BEGIN

/-- A table word placed in a state is the operation that state fetches. -/
theorem fetch_withFetchWord {nbits w : Nat} {i : Instr} (s : State)
    (h : decodeTableWord nbits w = some i) : fetch (s.withFetchWord nbits w) = some i := by
  rcases decodeTableWord_cases h with ⟨rfl, hi⟩ | ⟨rfl, hi⟩
  · rw [State.withFetchWord_request, ← hi]
    exact fetch_idle (p := ⟨BitVec.ofNat 16 w, Config.referenceVref⟩) rfl rfl
  · rw [State.withFetchWord_frame, ← hi]
    exact fetch_start rfl

/-- Settles O21: each clause names what the state fetches, and a step runs what it fetches. -/
theorem stepRunsFetchedOperation : Obligations.StepRunsFetchedOperation := by
  unfold Obligations.StepRunsFetchedOperation
  refine ⟨fun s p rest hi hr => ?_, fun s i hs hd => ?_, fun s nbits w i hd => ?_⟩
  · exact step_of_fetch (fetch_idle hi hr)
  · exact step_of_fetch (by rw [fetch_start hs, hd, Except.toOption])
  · exact step_of_fetch (fetch_withFetchWord s hd)

end Machine

end Sys2Proof

/-! ## What an acceptance does to each register -/

namespace Sys2Proof.Machine

open Sys2Proof.Safety (successors)

/-- An acceptance starts the call with its `Accept` event and touches neither chip-select nor `RSP`,
nor what the environment holds (`40_config.md` R70, `41_read.md` R75). -/
theorem accepted_frame (r : Request) (s : State) :
    (accepted r s).trace = s.trace ++ [.accept r] ∧ (accepted r s).csN = s.csN ∧
      (accepted r s).requests = s.requests ∧ (accepted r s).answers = s.answers ∧
      (accepted r s).rsp = s.rsp ∧ (accepted r s).abandoned = s.abandoned := by
  rcases accepted_cases r s with ⟨e, -, h, -⟩ | ⟨m, v, rfl, -, -, h, -⟩ | ⟨c, m, -, -, -, -, h, -⟩
  all_goals rw [h]; exact ⟨rfl, rfl, rfl, rfl, rfl, rfl⟩

@[simp] theorem accepted_trace (r : Request) (s : State) :
    (accepted r s).trace = s.trace ++ [.accept r] := (accepted_frame r s).1

@[simp] theorem accepted_csN (r : Request) (s : State) : (accepted r s).csN = s.csN := by
  obtain ⟨-, h, -⟩ := accepted_frame r s
  exact h

@[simp] theorem accepted_requests (r : Request) (s : State) :
    (accepted r s).requests = s.requests := by
  obtain ⟨-, -, h, -⟩ := accepted_frame r s
  exact h

@[simp] theorem accepted_answers (r : Request) (s : State) :
    (accepted r s).answers = s.answers := by
  obtain ⟨-, -, -, h, -⟩ := accepted_frame r s
  exact h

/-- An error found at acceptance goes straight to the response (`60_exceptions.md` R117). -/
theorem errorPhase_eq_respond {e : Err} (h : e ≠ .transportError) : errorPhase e = .respond := by
  cases e with
  | transportError => exact absurd rfl h
  | _ => rfl

/-- The codes 6 and 7 belong to no error (`60_exceptions.md` R112). -/
theorem errorCode_le_five (e : Err) : (errorCode e).toNat ≤ 5 := by
  cases e <;> decide

/-- `OK` is the code of no error (`60_exceptions.md` R112). -/
theorem errorCode_ne_zero (e : Err) : errorCode e ≠ 0 := by
  cases e <;> decide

END

— How to complete this task —
The lines to write out run from the one with "(fetch_withFetchWord s hd)" through the end of the records. Give them exactly, and only them.

— Solution for this task —
  · exact step_of_fetch (fetch_withFetchWord s hd)

end Machine

end Sys2Proof

/-! ## What an acceptance does to each register -/

namespace Sys2Proof.Machine

open Sys2Proof.Safety (successors)

/-- An acceptance starts the call with its `Accept` event and touches neither chip-select nor `RSP`,
nor what the environment holds (`40_config.md` R70, `41_read.md` R75). -/
theorem accepted_frame (r : Request) (s : State) :
    (accepted r s).trace = s.trace ++ [.accept r] ∧ (accepted r s).csN = s.csN ∧
      (accepted r s).requests = s.requests ∧ (accepted r s).answers = s.answers ∧
      (accepted r s).rsp = s.rsp ∧ (accepted r s).abandoned = s.abandoned := by
  rcases accepted_cases r s with ⟨e, -, h, -⟩ | ⟨m, v, rfl, -, -, h, -⟩ | ⟨c, m, -, -, -, -, h, -⟩
  all_goals rw [h]; exact ⟨rfl, rfl, rfl, rfl, rfl, rfl⟩

@[simp] theorem accepted_trace (r : Request) (s : State) :
    (accepted r s).trace = s.trace ++ [.accept r] := (accepted_frame r s).1

@[simp] theorem accepted_csN (r : Request) (s : State) : (accepted r s).csN = s.csN := by
  obtain ⟨-, h, -⟩ := accepted_frame r s
  exact h

@[simp] theorem accepted_requests (r : Request) (s : State) :
    (accepted r s).requests = s.requests := by
  obtain ⟨-, -, h, -⟩ := accepted_frame r s
  exact h

@[simp] theorem accepted_answers (r : Request) (s : State) :
    (accepted r s).answers = s.answers := by
  obtain ⟨-, -, -, h, -⟩ := accepted_frame r s
  exact h

/-- An error found at acceptance goes straight to the response (`60_exceptions.md` R117). -/
theorem errorPhase_eq_respond {e : Err} (h : e ≠ .transportError) : errorPhase e = .respond := by
  cases e with
  | transportError => exact absurd rfl h
  | _ => rfl

/-- The codes 6 and 7 belong to no error (`60_exceptions.md` R112). -/
theorem errorCode_le_five (e : Err) : (errorCode e).toNat ≤ 5 := by
  cases e <;> decide

/-- `OK` is the code of no error (`60_exceptions.md` R112). -/
theorem errorCode_ne_zero (e : Err) : errorCode e ≠ 0 := by
  cases e <;> decide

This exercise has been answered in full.